Gail Jolar, a Cedar Rapids resident, said Trump’s abrasive behavior and “bullying” tactics have turned her away from the former president, who won her vote in 2016 and 2020,
This time around, Jolar said she wants to learn more about Ramaswamy, who she’s watched on television and cable news. Jolar said Ramaswamy’s personality, charm and intellect caught her attention.
Democrats respond
Iowa state Rep. Sami Scheetz, D-Cedar Rapids, slammed DeSantis and the majority of the GOP primary field for their unwillingness to criticize the main flaws of Trump’s candidacy — “and that’s that he threatened American democracy.”
“As Democrats, we are really committed to protecting democracy, to protecting the rule of law,” Scheetz told The Gazette ahead of Sunday’s event. “ … Unfortunately, top Republican candidates for president are doing the exact opposite.”
Scheetz, too, attacked the Republican candidates for pushing what he called a “right-wing agenda” mirrored in legislation passed this year by the GOP-led Iowa Legislature.

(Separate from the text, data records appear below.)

theorem only_State_stopStep (s : State) : Only [.freeIx, .regs, .latches, .heldLo, .pwr, .evr, .err, .img, .map, .hfe, .lat, .wc, .vault, .rbe, .sc, .dma, .cip, .ports, .capo, .fed, .therm] s (State.stopStep s) := by
  unfold State.stopStep
  try dsimp only
  repeat' first
    | exact (rfl : (_ : Bool) = _)
    | exact Or.inl (by decide)
    | with_reducible exact Or.inr rfl
    | with_reducible exact Only.refl
    | with_reducible assumption
    | with_reducible refine Only.ite ?_ ?_
    | with_reducible apply Only.step (only_State_abandon ..)
    | with_reducible apply Only.step (only_State_abandonDump ..)
    | with_reducible apply Only.step (only_State_afterDump ..)
    | with_reducible apply Only.step (only_State_fenceWake ..)
    | with_reducible apply Only.step (only_State_saveDirty ..)
    | with_reducible apply Only.step (only_State_setStop ..)
    | with_reducible apply Only.step (only_State_thermGate ..)
    | with_reducible refine Only.foldl (fun _ _ _ => ?_) ?_
    | (dsimp only [Only.mk_form]; with_reducible apply OnlyMk.intro (h0 := .inr rfl))
    | split
    | refine Only.ite ?_ ?_

theorem only_execThermalStateChange (s : State) : OnlyOut [.freeIx, .regs, .latches, .heldLo, .pwr, .evr, .err, .img, .cal, .map, .hfe, .lat, .wc, .rbe, .sc, .dma, .cip, .ports, .capo, .fed, .therm, .fans] s (execThermalStateChange s) := by
  unfold execThermalStateChange
  try dsimp only
  repeat' first
    | exact (rfl : (_ : Bool) = _)
    | with_reducible exact Only.refl
    | with_reducible refine OnlyOut.next ?_
    | with_reducible refine OnlyOut.ite ?_ ?_
    | with_reducible refine Only.ite ?_ ?_
    | with_reducible apply Only.step (only_State_beginStop ..)
    | with_reducible apply Only.step (only_State_emitAt ..)
    | with_reducible apply Only.step (only_State_setFld ..)
    | with_reducible apply Only.step (only_State_setStop ..)
    | with_reducible apply Only.step (only_State_smartWarn ..)
    | with_reducible apply Only.step (only_State_startBoot ..)
    | with_reducible apply Only.step (only_State_unhold ..)
    | with_reducible apply Only.step (only_State_updateFans ..)
    | split
    | dsimp only
    | refine Only.ite ?_ ?_
    | refine OnlyOut.ite ?_ ?_

theorem only_State_tempWarn (s : State) (f : FnIdx) : Only [.hfe] s (State.tempWarn s f) := by
  unfold State.tempWarn
  try dsimp only
  repeat' first
    | exact (rfl : (_ : Bool) = _)
    | exact Or.inl (by decide)
    | with_reducible exact Or.inr rfl
    | with_reducible exact Only.refl
    | with_reducible assumption
    | with_reducible apply Only.step (only_State_adminDone ..)
    | with_reducible apply Only.step (only_State_putFn ..)
    | (dsimp only [Only.mk_form]; with_reducible apply OnlyMk.intro (h0 := .inr rfl))
    | split

theorem only_State_tempThresholds (s : State) : Only [.hfe, .therm] s (State.tempThresholds s) := by
  unfold State.tempThresholds
  try dsimp only
  repeat' first
    | exact (rfl : (_ : Bool) = _)
    | exact Or.inl (by decide)
    | with_reducible exact Or.inr rfl
    | with_reducible exact Only.refl
    | with_reducible assumption
    | with_reducible refine Only.ite ?_ ?_
    | with_reducible apply Only.step (only_State_tempWarn ..)
    | with_reducible refine Only.foldl (fun _ _ _ => ?_) ?_
    | (dsimp only [Only.mk_form]; with_reducible apply OnlyMk.intro (h0 := .inr rfl))
    | split
    | refine Only.ite ?_ ?_

theorem only_State_thermCycle (s : State) (first : Bool) : Only [.regs, .age] s (State.thermCycle s first) := by
  unfold State.thermCycle
  try dsimp only
  repeat' first
    | exact (rfl : (_ : Bool) = _)
    | exact Or.inl (by decide)
    | with_reducible exact Or.inr rfl
    | with_reducible exact Only.refl
    | with_reducible assumption
    | with_reducible refine Only.ite ?_ ?_
    | with_reducible apply Only.step (only_State_satFld ..)
    | (dsimp only [Only.mk_form]; with_reducible apply OnlyMk.intro (h0 := .inr rfl))
    | split
    | dsimp only
    | refine Only.ite ?_ ?_

theorem only_State_tjMax (s : State) : Only [.regs] s (State.tjMax s) := by
  unfold State.tjMax
  try dsimp only
  repeat' first
    | exact (rfl : (_ : Bool) = _)
    | with_reducible exact Only.refl
    | with_reducible refine Only.ite ?_ ?_
    | with_reducible apply Only.step (only_State_setFld ..)
    | split
    | refine Only.ite ?_ ?_

theorem only_State_tempSteps (s : State) : Only [.regs] s (State.tempSteps s) := by
  unfold State.tempSteps
  try dsimp only
  repeat' first
    | exact (rfl : (_ : Bool) = _)
    | with_reducible exact Only.refl
    | with_reducible refine Only.ite ?_ ?_
    | with_reducible apply Only.step (only_State_avsSteps ..)
    | split
    | refine Only.ite ?_ ?_

theorem only_execTemperatureSample (sensors : List Int) (s : State) : OnlyOut [.freeIx, .regs, .latches, .heldLo, .pwr, .evr, .err, .img, .cal, .map, .hfe, .lat, .wc, .vault, .rbe, .sc, .dma, .cip, .ports, .capo, .fed, .therm, .fans, .age] s (execTemperatureSample sensors s) := by
  unfold execTemperatureSample
  try dsimp only
  repeat' first
    | exact (rfl : (_ : Bool) = _)
    | exact Or.inl (by decide)
    | with_reducible exact Or.inr rfl
    | with_reducible exact Only.refl
    | with_reducible refine OnlyOut.next ?_
    | with_reducible refine OnlyOut.ite ?_ ?_
    | with_reducible refine Only.ite ?_ ?_
    | with_reducible apply Only.step (only_State_incFld ..)
    | with_reducible apply Only.step (only_State_stopStep ..)
    | with_reducible apply Only.step (only_State_tempSteps ..)
    | with_reducible apply Only.step (only_State_tempThresholds ..)
    | with_reducible apply Only.step (only_State_thermCycle ..)
    | with_reducible apply Only.step (only_State_tjMax ..)
    | with_reducible apply Only.step (only_State_updateFans ..)
    | (dsimp only [Only.mk_form]; with_reducible apply OnlyMk.intro (h0 := .inr rfl))
    | split
    | dsimp only
    | refine Only.ite ?_ ?_
    | refine OnlyOut.ite ?_ ?_


end Sys2Proof.Machine
end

Scheetz defended President Biden’s economic policies. Inflation is receding, unemployment is at or near record lows and the U.S. economy is growing at a solid pace, he said.
However, Americans are deeply pessimistic about the economy and Fitch Ratings last week downgraded its U.S. debt rating, citing “a steady deterioration in standards of governance … that has manifested in repeated debt-limit standoffs and last-minute resolutions."
Scheetz acknowledge Iowans are still feeling “real economic pain,” but asserted legislation signed into law by Biden to combat climate change, invest in rebuilding the country’s broken infrastructure and boost U.S. manufacturing “will pay dividends for American workers.”